• [Aim of the task]:
Repeat exactly what appears from the opening line of the listing to the line with "it needs is", inclusive.

• [Provided material]:
/-- The hub window (R633). -/
def winServe (s : State) (r : Req) : State :=
  let i := r.h.init.toNat
  let o := r.a % 0x2000
  if s.rst.hubLoading then respond s [r.err 2]
  else if r.cmd = .wr ∧ o / 32 = 0 then
    if 4 ≤ (s.svc.host.filter (fun m => m.1 == i)).length ∨ 64 ≤ s.svc.host.length then respond s [r.err 0x10]
    else respond { s with svc := { s.svc with host := s.svc.host ++ [(i, r.bytes)] } } [r.ack]
  else if r.isRead = true ∧ o / 32 = 0x80 then
    match takeFirst (fun (m : OutMsg) => m.path == 2 && m.init == i) s.svc.outbox with
    | some (m, rest) =>
      let bs := (m.bytes ++ List.replicate (32 * r.h.len) 0).take (32 * r.h.len)
      respond { s with svc := { s.svc with outbox := rest } } [r.rdr ((wordsOf bs).map (fun w => { val := w, pois := false }))]
    | none =>
      respond s [r.rdr ((List.range (4 * r.h.len)).map (fun k => { val := if k = 0 then 0xFF else 0, pois := false }))]
  else respond s [r.err 4]

/-- A unit's wrapper passes a request of an initiator: it is open, or the request is the configuration loader's and the unit
an engine of a panel that is isolated (R37, R419). -/
def unitAdmits (s : State) (u i : Nat) : Bool :=
  unitOpen s u || (i == 0x11 && decide (u < 3840) && (panelOf s (u / 120)).iso != 0 && !unitHeld s u)

/-- A target port's buffer of a class is full (R69). -/
def portFull (s : State) (k : Nat) (r : Req) : Bool :=
  decide (4 ≤ (s.noc.accepted.filter (fun q => q.unit == 6000 + k && q.buf && q.h.cls == r.h.cls)).length)

/-- A request waits in the network, at the router it has reached. -/
def nocWait (s : State) (r : Req) : State := { s with noc := { s.noc with transit := s.noc.transit ++ [r] } }

/-- A request reaches what it is for, through the unit's wrapper (R30, R37, R66, R69, R236). `busy` says that the memory port
it needs is wanted in every cycle, or that user logic holds off TQ_VALID. -/
def nocServe (s : State) (r : Req) (d : Dest) (busy : Bool) : State :=
  let i := r.h.init.toNat
  let take := fun (t : State) (u : Nat) => { t with noc := { t.noc with accepted := t.noc.accepted ++ [{ r with unit := u }] } }
  match d.kind with
  | .mem m => if unitOpen s (5000 + m) then guardReq s m r else respond s [r.err 2]
  | .bank =>
    let n := reqBank r
    let u := bankGroupKey n
    if unitOpen s u = false then respond s [r.err 2]
    else
      let c := bankAdmit s r
      if c = 0 then (if busy then take s u else bankPerform s r)
      else if c = 257 then take s u
      else if c = 256 then bankWake (take s u) n 2
      else respond s [r.err c]
  | .engine =>
    let e := reqEng r
    if unitAdmits s e i = false then respond s [r.err 2]
    else if r.isAtomic then respond s [r.err 4]
    else if engRefuses s r then respond (bump s 1) [r.err (otherCode s)]
    else if busy then take s e
    else engPerform s r
  | .port k =>
    if unitOpen s (6000 + k) = false then respond s [r.err 2]
    else if r.isAtomic then respond s [r.err 4]
    else if bitOf (portCfg s (k / 64) (k % 64)) 1 = false then respond (bump s 1) [r.err (otherCode s)]
    else if portFull s k r then nocWait s r
    else if busy = true ∨ portInReset s k = true then
      { s with noc := { s.noc with accepted := s.noc.accepted ++ [{ r with unit := 6000 + k, buf := true }] } }
    else
      take { s with noc := { s.noc with
        accepted := s.noc.accepted.map (fun q => if q.unit = 6000 + k then { q with buf := false } else q) } } (6000 + k)
  | .reg =>
    if (regUnit (regSplit r.a).2).any (fun u => !unitAdmits s u i) then respond s [r.err 2] else regServe s r
  | .window => if unitOpen s (if d.place = 0 then 5087 else 5088) then winServe s r else respond s [r.err 2]

/-! ### Holding and passing (R239, R247 to R249, R255) -/

def domAsleep (s : State) (n : Nat) : Bool := decide (2 ≤ (domOf s n).cur)

/-- A slot's holding space in a request's class is full (R248). -/
def heldFull (s : State) (r : Req) (place : Nat) : Bool :=
  decide (4 ≤ (s.noc.held.filter (fun q => q.slot == place && q.h.cls == r.h.cls)).length)
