-- ==== Sys2Proof/Machine/Uluat.lean ====
section
/-! DEFINITION. The object dictionary and the requests of Uluat (R629 to R656). -/

namespace Sys2Proof.Machine
open Sys2Proof

/-! ### Objects (R643, R649 to R653, R656) -/

/-- An object's value: its type code, its length in bytes (the most of a VSTRING), and the levels its rights need, 3 for a right
that does not exist. -/
structure ObjTy where
  code : Nat
  len : Nat
  rd : Nat
  wr : Nat
  deriving DecidableEq, Repr

/-- What an index and sub-index name. -/
inductive ObjAt where
  | noObj
  | noSub
  | val (t : ObjTy)
  deriving DecidableEq, Repr

/-- A single U64. -/
def objU64 (sub rd wr : Nat) : ObjAt := if sub = 0 then .val { code := 5, len := 8, rd := rd, wr := wr } else .noSub

/-- A RECORD of sub-indices 1 to n; sub-index 0 is a public U8 constant. -/
def objRec (sub n : Nat) (t : ObjTy) : ObjAt :=
  if sub = 0 then .val { code := 2, len := 1, rd := 0, wr := 3 } else if sub ≤ n then .val t else .noSub

/-- The highest sub-index of a RECORD. -/
def recTop (index : Nat) : Nat :=
  if index = 0x1000 then 8
  else if index = 0x1010 then 4
  else if index = 0x1011 then 8
  else if index = 0x1012 then 0x20
  else if index = 0x1020 then 2
  else if index = 0x7001 then 0x40
  else if index = 0x7101 then 9
  else if index = 0x8010 then 3
  else if index = 0x8020 then 5
  else 16

/-- The length of a published value: its type's, or LENGTH (R643, R653). -/
def pubLen (w : Word) : Nat := ([1, 1, 2, 4, 8, 4, 8, 4].getD (fld w 39 36 - 1) (fld w 31 16))

/-- The publication that serves an index (R653, R654). -/
def pubOf (s : State) (index : Nat) : Option Word :=
  (s.svc.pubs.map (fun p => p.2)).find? (fun w => bitOf w 63 && decide (0xA000 + fld w 59 48 ≤ index) &&
    decide (index ≤ 0xA000 + fld w 59 48 + fld w 47 40))

/-- The object dictionary (R656). -/
def objFind (s : State) (index sub : Nat) : ObjAt :=
  let u64 := fun (rd wr : Nat) => ({ code := 5, len := 8, rd := rd, wr := wr } : ObjTy)
  let top := recTop index
  if index = 0x1000 then
    objRec sub top (match sub with
      | 3 => { code := 4, len := 4, rd := 0, wr := 3 }
      | 5 => { code := 2, len := 1, rd := 0, wr := 3 }
      | 6 => { code := 9, len := 8, rd := 0, wr := 3 }
      | 8 => { code := 4, len := 4, rd := 0, wr := 3 }
      | _ => { code := 0xA, len := 1024, rd := 0, wr := 3 })
  else if index = 0x1001 then objU64 sub 3 1
  else if index = 0x1002 ∨ index = 0x1003 then objU64 sub 0 3
  else if index = 0x1010 then
    objRec sub top (match sub with
      | 3 => u64 1 2
      | 4 => u64 1 3
      | _ => { code := 2, len := 1, rd := 0, wr := 3 })
  else if index = 0x1011 then objRec sub top (u64 1 3)
  else if index = 0x1012 then objRec sub top (u64 1 1)
  else if index = 0x1020 then objRec sub top (u64 2 2)
  else if index = 0x2000 then objU64 sub 3 2
  else if index = 0x2001 then objU64 sub 1 3
  else if index = 0x2002 then (if sub = 0 then .val { code := 9, len := 0, rd := 3, wr := 2 } else .noSub)
  else if 0x2040 ≤ index ∧ index ≤ 0x2063 then objU64 sub 1 3
  else if 0x3000 ≤ index ∧ index ≤ 0x3007 then objU64 sub 1 3
  else if index = 0x3010 then objU64 sub 1 2
  else if 0x3100 ≤ index ∧ index ≤ 0x3103 then objU64 sub 1 2
  else if index = 0x3110 then objU64 sub 1 3
  else if index = 0x3400 then objU64 sub 1 2
  else if index = 0x3401 then objU64 sub 1 2
  else if 0x3420 ≤ index ∧ index ≤ 0x343F then objRec sub top (u64 1 3)
  else if index = 0x7000 then objU64 sub 1 3
  else if index = 0x7001 then objRec sub top { code := 9, len := 16, rd := 1, wr := 3 }
  else if index = 0x7002 ∨ index = 0x7100 then objU64 sub 1 2
  else if index = 0x7101 then objRec sub top (u64 1 3)
  else if index = 0x7110 then objU64 sub 2 2
  else if index = 0x8000 then objU64 sub 0 3
  else if index = 0x8001 then objU64 sub 1 2
  else if index = 0x8002 then objU64 sub 1 3
  else if index = 0x8010 then objRec sub top (if sub = 3 then u64 2 3 else u64 3 2)
  else if index = 0x8020 then objRec sub top (u64 3 2)
  else if index = 0x8030 then (if sub = 0 then .val { code := 9, len := 32, rd := 1, wr := 3 } else .noSub)
  else if 0xA000 ≤ index ∧ index ≤ 0xAFFF then
    match pubOf s index with
    | some w => .val { code := fld w 39 36, len := pubLen w, rd := fld w 35 34, wr := fld w 33 32 }
    | none => .noObj
  else .noObj

/-- Objects that send notifications (R656). -/
def objNotifies (index : Nat) : Bool :=
  index == 0x1003 || index == 0x3400 || index == 0x7000 || index == 0x8002 ||
  decide (0x2040 ≤ index ∧ index ≤ 0x2063) || decide (0x3000 ≤ index ∧ index ≤ 0x3007) ||
  decide (0x3100 ≤ index ∧ index ≤ 0x3103)

/-! ### Reads -/

/-- RCLK status (R99). -/
def rclkWord (s : State) (r : Nat) : Word :=
  let x := rclkGet s r
  let c := rclkCfg s r
  mkWord [(47, 32, x.swCnt), (23, 23, x.rst.toNat), (22, 22, x.gated.toNat), (21, 21, x.pend.isSome.toNat),
    (20, 20, (bitOf c 41).toNat), (19, 18, x.src), (17, 14, fld c 53 50),
    (13, 11, if bitOf c 54 then (dieGov s (r / 128)).thr else 0)]

/-- A session's word (R651). -/
def sessWord (s : State) (k : Nat) : Word :=
  let x := sessOf s k
  if x.sid = 0 then 0
  else mkWord [(63, 63, 1), (62, 61, x.level), (60, 59, x.path), (55, 48, x.sid), (47, 32, x.init),
    (31, 0, min (2 ^ 32 - 1) ((s.now - x.opened) / 1000000))]

/-- A fault log entry (R612); empty ones read as zero. -/
def faultBytes (s : State) (n : Nat) : List Byte :=
  match s.st.log.drop n with
  | [] => List.replicate 16 0
  | e :: _ => leBytes 8 e.us ++ leBytes 1 e.cls ++ leBytes 3 e.unit ++ leBytes 4 e.detail

def wordBytes (w : Word) : List Byte := leBytes 8 w.toNat

/-- The register bridge's address is one it may use (R652). -/
def bridgeOk (a : Nat) : Bool :=
  a % 8 == 0 && decide (0x1F000000000 ≤ a) && decide (a < 0x1F800000000) &&
  !(decide (0x1F002000000 ≤ a) && decide (a < 0x1F003000000))

/-- What an access comes to: an ABORT code, 0 for none, its detail, the value read, and the state. -/
structure ObjOut where
  code : Nat := 0
  detail : Nat := 0
  value : List Byte := []
  s : State
  deriving DecidableEq, Repr

/-- A read of an object that exists and may be read, other than a published one. -/
def objRead (s : State) (k index sub : Nat) : ObjOut :=
  let reg := fun (r : Reg) => ({ value := wordBytes (regRead s r), s := s } : ObjOut)
  let word := fun (w : Word) => ({ value := wordBytes w, s := s } : ObjOut)
  let bytes := fun (b : List Byte) => ({ value := b, s := s } : ObjOut)
  if sub = 0 ∧ [0x1000, 0x1010, 0x1011, 0x1012, 0x1020, 0x7001, 0x7101, 0x8010, 0x8020].contains index = true then
    bytes (leBytes 1 (recTop index))
  else if index = 0x1000 then
    bytes (match sub with
      | 1 => ascii "Idvas Microsystems"
      | 2 => ascii "VX9-4F"
      | 3 => leBytes 4 0x1094F4A3
      | 4 => ascii "A1"
      | 5 => leBytes 1 Config.grade
      | 6 => leBytes 8 Config.serial.toNat
      | 7 => Config.romVersion
      | _ => leBytes 4 0x100)
  else if index = 0x1002 then reg { kind := .rstCause }
  else if index = 0x1003 then reg { kind := .rstState }
  else if index = 0x1010 then
    (match sub with
      | 1 => bytes (leBytes 1 s.svc.node)
      | 2 => bytes (leBytes 1 s.svc.phys)
      | 3 => word s.svc.cfg
      | _ => word (mkWord [(63, 32, min (2 ^ 32 - 1) s.svc.received), (31, 0, min (2 ^ 32 - 1) s.svc.discarded)]))
  else if index = 0x1011 then word (sessWord s (sub - 1))
  else if index = 0x1012 then word (tget 0 s.svc.pubs (sub - 1))
  else if index = 0x1020 then
    let a := (sessOf s k).bridge
    if sub = 1 then word a
    else if bridgeOk a.toNat = false then { code := 7, s := s }
    else
      let p := addrRead s 3 a.toNat
      if p.1 = 0 then { value := wordBytes p.2.1, s := p.2.2 } else { code := 0x10, detail := p.1, s := p.2.2 }
  else if index = 0x2001 then reg { kind := .cfgStat }
  else if 0x2040 ≤ index ∧ index < 0x2060 then reg { kind := .pnlStat, u := index - 0x2040 }
  else if 0x2060 ≤ index ∧ index ≤ 0x2063 then reg { kind := .drnStat, u := index - 0x2060 }
  else if 0x3000 ≤ index ∧ index ≤ 0x3007 then reg { kind := .clkStall, u := index - 0x3000 }
  else if index = 0x3010 then reg { kind := .clkForce }
  else if 0x3100 ≤ index ∧ index ≤ 0x3103 then reg { kind := .pwrOpp, u := index - 0x3100 }
  else if index = 0x3110 then reg { kind := .pwrWake }
  else if index = 0x3400 then word s.gov.ctl
  else if index = 0x3401 then word s.gov.stat
  else if 0x3420 ≤ index ∧ index ≤ 0x343F then
    if sub = 0 then bytes (leBytes 1 16) else word (rclkWord s (16 * (index - 0x3420) + (sub - 1)))
  else if index = 0x7000 then word (mkWord [(63, 32, s.st.total), (6, 0, s.st.log.length)])
  else if index = 0x7001 then bytes (faultBytes s (sub - 1))
  else if index = 0x7002 then word s.st.mask
  else if index = 0x7100 then word s.st.ctl
  else if index = 0x7101 then word (if sub = 9 then s.st.stat else resGet s (sub - 1))
  else if index = 0x7110 then word (setFld s.st.commit 39 32 (repairFree s))
  else if index = 0x8000 then reg { kind := .secState }
  else if index = 0x8001 then reg { kind := .almCfg }
  else if index = 0x8002 then reg { kind := .almStat }
  else if index = 0x8010 then reg { kind := .fusStat }
  else if bitOf s.sec.state 51 = false then { code := 8, s := s }
  else { value := trngBytes s.fresh 32, s := bump s 4 }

• [Output for this exercise]:
/-- The hub window (R633). -/
def winServe (s : State) (r : Req) : State :=
  let i := r.h.init.toNat
  let o := r.a % 0x2000
  if s.rst.hubLoading then respond s [r.err 2]
  else if r.cmd = .wr ∧ o / 32 = 0 then
    if 4 ≤ (s.svc.host.filter (fun m => m.1 == i)).length ∨ 64 ≤ s.svc.host.length then respond s [r.err 0x10]
    else respond { s with svc := { s.svc with host := s.svc.host ++ [(i, r.bytes)] } } [r.ack]
  else if r.isRead = true ∧ o / 32 = 0x80 then
    match takeFirst (fun (m : OutMsg) => m.path == 2 && m.init == i) s.svc.outbox with
    | some (m, rest) =>
      let bs := (m.bytes ++ List.replicate (32 * r.h.len) 0).take (32 * r.h.len)
      respond { s with svc := { s.svc with outbox := rest } } [r.rdr ((wordsOf bs).map (fun w => { val := w, pois := false }))]
    | none =>
      respond s [r.rdr ((List.range (4 * r.h.len)).map (fun k => { val := if k = 0 then 0xFF else 0, pois := false }))]
  else respond s [r.err 4]

/-- A unit's wrapper passes a request of an initiator: it is open, or the request is the configuration loader's and the unit
an engine of a panel that is isolated (R37, R419). -/
def unitAdmits (s : State) (u i : Nat) : Bool :=
  unitOpen s u || (i == 0x11 && decide (u < 3840) && (panelOf s (u / 120)).iso != 0 && !unitHeld s u)

/-- A target port's buffer of a class is full (R69). -/
def portFull (s : State) (k : Nat) (r : Req) : Bool :=
  decide (4 ≤ (s.noc.accepted.filter (fun q => q.unit == 6000 + k && q.buf && q.h.cls == r.h.cls)).length)

/-- A request waits in the network, at the router it has reached. -/
def nocWait (s : State) (r : Req) : State := { s with noc := { s.noc with transit := s.noc.transit ++ [r] } }

/-- A request reaches what it is for, through the unit's wrapper (R30, R37, R66, R69, R236). `busy` says that the memory port
it needs is wanted in every cycle, or that user logic holds off TQ_VALID. -/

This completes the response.